(PROBLEM TO WORK ON)
Through the last line of the entries, please copy every line exactly, starting with the one that contains "way (R239). -/".

GIVEN INFORMATION Start Marker

/-- A unit passes in window w: what the port lights, and the record of its guard and results. A unit of an operation that has ended here
is lit by no member that followed its verdict, so its guard fails (log 115). GUARDF counts each failed sending of a unit: the spec's
"units whose guard failed" leaves open whether a unit counts once (DESIGN CHOICE, log 106). -/
def passUnit (s : State) (p : PortId) (ci : CircleId) (w : Nat) (rd : WindowReading) : State × List Nat :=
  match (winRec s p ci w).bind (·.unit) with
  | none => (s, [])
  | some (k, i) =>
    match jobOfOp s p ci k with
    | none => (putWinRec s p ci ⟨w, true, some (k, i), false, [], false⟩, [])
    | some b =>
      let u := unitOf b i
      let xs := sGet [] b.staged i
      let cnt := rd.unit.toArray
      let pl := planes b.op u.wave
      let hdr := unitHeader b.op u
      let W := kW b.cfg
      let again := decide (i < b.next)
      let gone := sGet 0#32 (portAt s p).members ci.toNat != 0#32
      let has := b.staged.any (·.1 == i)
      let lit := if b.ghost || !has then [] else
        if u.wave then waveLit pl (max u.n (256 * kTurn b.cfg)) hdr xs cnt else beadLit pl hdr xs
      let passed := has && !gone && (if u.wave then waveGuard W pl hdr xs cnt rd.pad else beadGuard W pl u.n hdr cnt)
      let res : List Int := if u.wave then (xs.zip (List.range xs.length)).map fun x => ((waveElem pl u.n x.1 x.2 cnt).2.2 : Int)
        else (List.range u.n).map (beadSum pl u.n cnt)
      let b := { b with next := if again then b.next else i + 1, resent := if again then b.resent + 1 else b.resent
                        holds := if b.next = 0 then 0 else b.holds + b.gap, gap := 0
                        guardf := if passed || b.ghost then b.guardf else b.guardf + 1 }
      (putWinRec (putBus s p b) p ci ⟨w, true, some (k, i), passed, res, false⟩, lit)
/-- An empty window counts among the HOLDS of an operation under way (R239). -/
def passEmpty (s : State) (p : PortId) (ci : CircleId) : State :=
  match lowestOp s p ci with
  | none => s
  | some b => if b.next = 0 then s else putBus s p { b with gap := b.gap + 1 }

GIVEN INFORMATION End Marker

(RESPONSE)
/-- An empty window counts among the HOLDS of an operation under way (R239). -/
def passEmpty (s : State) (p : PortId) (ci : CircleId) : State :=
  match lowestOp s p ci with
  | none => s
  | some b => if b.next = 0 then s else putBus s p { b with gap := b.gap + 1 }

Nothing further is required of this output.